Monday, January 23, 2012

Romer on Regulation

I ran in to a lovely little paper on regulation, thinking about financial regulation, from Paul Romer.

In my thinking about financial regulation, I've been heading toward the idea that we should regulate assets, not institutions; that regulations should be few and simple; that regulations should be rules, not licenses for regulators to do whatever they want; that rights and recourse for the regulated are important limits on the abuse of even well-intentioned power; and that pre-commitment, limiting the power of regulators ex-ante to bail out ex-post is important.  That view is in an earlier blog post, and in an article in Regulation. More to come of course.

Paul comes to about the opposite conclusion, in a very thought-provoking way.

Paul cites Myron Scholes' law, "Asymptotically, any finite tax code collects zero revenue," to suggest that simple clear rules will never work. He cites the FAA's regulation of flight safety and the Army's  integration as successful examples in which regulators, given wide latitude but rewarded on results achieved. And he cites the OSHA as an example of the hopelessness of a rules-based approach. For example,
1926.1052(c)(3)
The height of stair rails shall be as follows:
1926.1052(c)(3)(i)
Stair rails installed after March 15, 1991, shall be not less than 36 inches (91.5 cm) from the upper surface of the stair rail system to the surface of the tread, in line with the face of the riser at the forward edge of the tread.
1926.1052(c)(3)(ii)
Stair rails installed before March 15, 1991, shall be not less than 30 inches (76 cm) nor more than 34 inches (86 cm) from the upper surface of the stair rail system to the surface of the tread, in line with the face of the riser at the forward edge of the tread.
Paul comments:
 It is tempting to ridicule regulations like these, [you bet! -JC] but it is more informative to adopt the default assumption that the people who wrote them are as smart and dedicated as the people who work at the FAA. From this it follows that differences in what the two types of government employees actually do must be traced back to structural differences in the meta-rules that specify how their rules are established and enforced. The employees at the FAA have responsibility for flight safety. They do not have to adhere to our usual notions of legalistic process and are not subject to judicial review. In  contrast, employees of OSHA have to follow a precise process specified by law to establish or enforce a regulation. The judicial checks built into the process mean that employees at OSHA do not have any real responsibility for worker safety. All they can do is follow the process.
I'm not totally convinced. In part, I'm a pilot, aircraft owner, and flight instructor, so I have a slightly different view of the FAA than the average air traveler. Yes, commercial jet travel is remarkably safe.

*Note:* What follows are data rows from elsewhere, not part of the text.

-- ==== Sys2Proof/Machine/Encoder.lean ====
section
/-!
DEFINITION. Sys2Proof/Machine/Encoder.lean: the web position counter (R30–R33), the encoder channels and their observer
(R47–R57), and the pass-through (R58–R60). Times are in signal-chain cycles of 5 ns.
-/
namespace Sys2Proof.Machine

/-! ### Web position counter -/

/-- Ticks are being issued: Run, no drain, TICK_CTL.EN = 1. -/
def State.issuing (s : State) : Bool := s.inRun && !s.pwr.drain && s.on TICK_CTL_EN

/-- The counter moves to a line and remainder at instant `at_` (ns) after `dt` ns. The first backward step of an excursion
sets REVERSE; while no ticks are issued the high-water mark follows the counter, and from a Hold request on its advance
counts in HOLDADV (R31, R33). -/
def State.tickTo (s : State) (line : Int) (rem : Nat) (at_ dt : Rat) : State :=
  let k := s.tick
  let den : Rat := (max 1 (s.fld TICK_DEN_DEN) : Nat)
  let old : Rat := k.line + (k.rem : Rat) / den
  let new : Rat := line + (rem : Rat) / den
  let hw := if s.issuing then k.hw else max k.hw line
  let adv := if s.inRun && !s.pwr.drain then k.holdAdv else (hw - s.pwr.holdLine).toNat
  let first := decide (new < old) && !k.reverse
  let s := { s with tick := { k with
    line := line, rem := rem, hw := hw, holdAdv := adv
    reverse := if new < old then true else k.reverse && decide (line ≤ s.tickLast)
    dispFrom := old, dispTo := new, dispAt := at_, dispDt := dt } }
  s.raiseIf first TICK_STAT_REVERSE

/-- The counter advances by `dc` observer counts: × NUM ÷ DEN with the remainder carried (R30). -/
def State.tickCounts (s : State) (dc : Int) (at_ dt : Rat) : State :=
  let den : Int := (max 1 (s.fld TICK_DEN_DEN) : Nat)
  let t : Int := (s.tick.rem : Int) + dc * (s.fld TICK_NUM_NUM : Int)
  s.tickTo (s.tick.line + t / den) (t % den).toNat at_ dt

/-- An overspeed condition holds: the observer speed, or the mean of the last 4 tick intervals (R40). The speed is taken
as a magnitude (DEDUCED, log 10). -/
def State.overspeed (s : State) : Bool :=
  let f : Rat := (s.fld TICK_FMAX_FMAX : Nat)
  decide (f < s.tick.speed) || decide (s.tick.speed < -f) ||
    (match s.tick.instants with
     | [t0, _, _, _, t4] => decide ((t0 - t4) * f < 4000000000)
     | _ => false)

/-- The overspeed conditions are judged (R40): while one holds the ticks since it last held count from 0, and its onset sets
OVS_NOW and OVERSPEED, raises the event and interrupts, once. -/
def State.ovsOnset (s : State) : State :=
  if s.overspeed then
    let s := { s with tick := { s.tick with ovsClear := 0 } }
    if s.fld TICK_STAT_OVS_NOW = 0 then
      (((s.setFld TICK_STAT_OVS_NOW 0 1).raise TICK_STAT_OVERSPEED).strobe [4]).irq "OVERSPEED"
    else s
  else s

/-- The fixed-rate generator starts a period now (R30). The clock of the instants is the device's time base, and never runs
behind the last tick (DESIGN CHOICE, log 115). -/
def State.genStart (s : State) : State :=
  { s with tick := { s.tick with genAt := max (s.tick.instants.headD 0) (s.span.time : Rat) } }

/-! ### Encoder channel -/

/-- One encoder channel. -/
def State.enc (s : State) (e : Nat) : Enc := look {} s.encs e

/-- Change one encoder channel. -/
def State.updEnc (s : State) (e : Nat) (f : Enc → Enc) : State := { s with encs := upd {} f s.encs e }

/-- An encoder fault flag is set: ENC_FAULT and the interrupt (R57). -/
def State.encFault (s : State) (f : Flag) (e : Nat) : State := ((s.raise f e).strobe [5]).irq "ENC_FAULT"

/-- ENCx_MOVE: an occurrence each time the count has moved MOVEN counts from its value at the previous one (R344). -/
def State.encMoved (s : State) (e : Nat) : State :=
  let n : Int := (max 1 (s.fld (if e = 0 then EVT_MOVE_MOVEN0 else EVT_MOVE_MOVEN1)) : Nat)
  let d := (s.enc e).count - look 0 s.evt.moveAt e
  let k : Nat := d.natAbs / n.toNat
  if k = 0 then s
  else
    let step : Int := if d < 0 then -n else n
    let s := { s with evt := { s.evt with moveAt := upd 0 (· + step * k) s.evt.moveAt e } }
    s.strobeTimes (6 + e) k

/-! ### Pass-through (R58–R60) -/

/-- DIV as treated. -/
def State.ptDiv (s : State) : Int := (max 1 (s.fld ENC_PT_CTL_DIV) : Nat)

/-- Queue `d` output states; the excess over 65,535 sets PT_OVF and stays as lag (R59). -/
def State.ptQueue (s : State) (d : Int) : State :=
  if d = 0 then s
  else
    let fwd := decide (0 < d)
    let room := 65535 - s.pt.queue.length
    let n := min d.natAbs room
    let excess := d.natAbs - n
    let lag : Int := if fwd then (excess : Int) else -(excess : Int)
    let s := { s with pt := { s.pt with queue := s.pt.queue ++ List.replicate n fwd, lag := s.pt.lag + lag } }
    s.raiseIf (excess != 0) ENC_PT_STAT_PT_OVF

/-- The pass-through follows an input count: states for ⌊count ÷ DIV⌋ not yet followed (R58, R59). -/
def State.ptFollow (s : State) (count : Int) : State :=
  let k := count / s.ptDiv
  let d := k - s.pt.seen
  { s.ptQueue d with pt := { (s.ptQueue d).pt with seen := k } }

But it's not at all obvious how much of this comes from the FAA regulation, especially at the margin, and how much from technical progress in aircraft and pilot training.

The surest way to ensure flight safety is to make sure nobody takes off in the first place. That often seems to be the FAA's attitude towards the light aircraft that I fly.

For in fact the social optimum balances flight safety against the economic and personal advantages of flying. For commercial aircraft, the airline companies and the flying public are loud enough to be heard. For light aircraft, we are not. No FAA employee was ever fired for the number of flights that didn't happen, the number of pilots who gave up flying, the technical innovations that didn't happen under his watch.

And the Federal Aviation Regulations, plus the FAA's love of paperwork, can make the OSHA stair railings look positively simple. In fact, there are rules, there is right of appeal, and by and large the FAA does not have the authority to come out to your airport and shut you down if it doesn't like what you're doing. (It can, and does, dig in to the paperwork to find inevitable flaws.)  And these are good things!
 
Some of the FAA's "safety" regulation has the opposite effect. For example, automobile engines are now more reliable than light aircraft engines. But they and their parts are not "certified," a long and expensive process. So we use what's certified. Airplane-to-airplane collision avoidance systems have been on the market for several years that cost $1000, yet the FAA's system ("ADS-B") which will be much more expensive is taking years to come out.

I'll say this for the FAA: it's all much worse in Europe. And the FAA is not  corrupt. Wide latitude to make decisions as you see fit, and to selectively enforce a forest of rules, is usually a surefire recipe for corruption.

Looking forward to financial regulation, it seems inevitable that regulators, given wide latitude, and  charged only with "safety" and not "growth" will mistake the fortunes of the financial system with the fortunes of individual, existing, institutions, and will quash innovation and competition in the name of safety. The Fed's proposals to implement Dodd-Frank (comments here) seem already very clear in that direction

Scholes' rule is fun too, but the corollary is that any society will arbitrarily expand the complexity of its regulation and the deviousness of lawyers and accountants to avoid it, until nobody actually does anything anymore and the society grinds to a halt.

So, it's a great and thought provoking read, and it's making me think a lot harder, though I'm not totally convinced.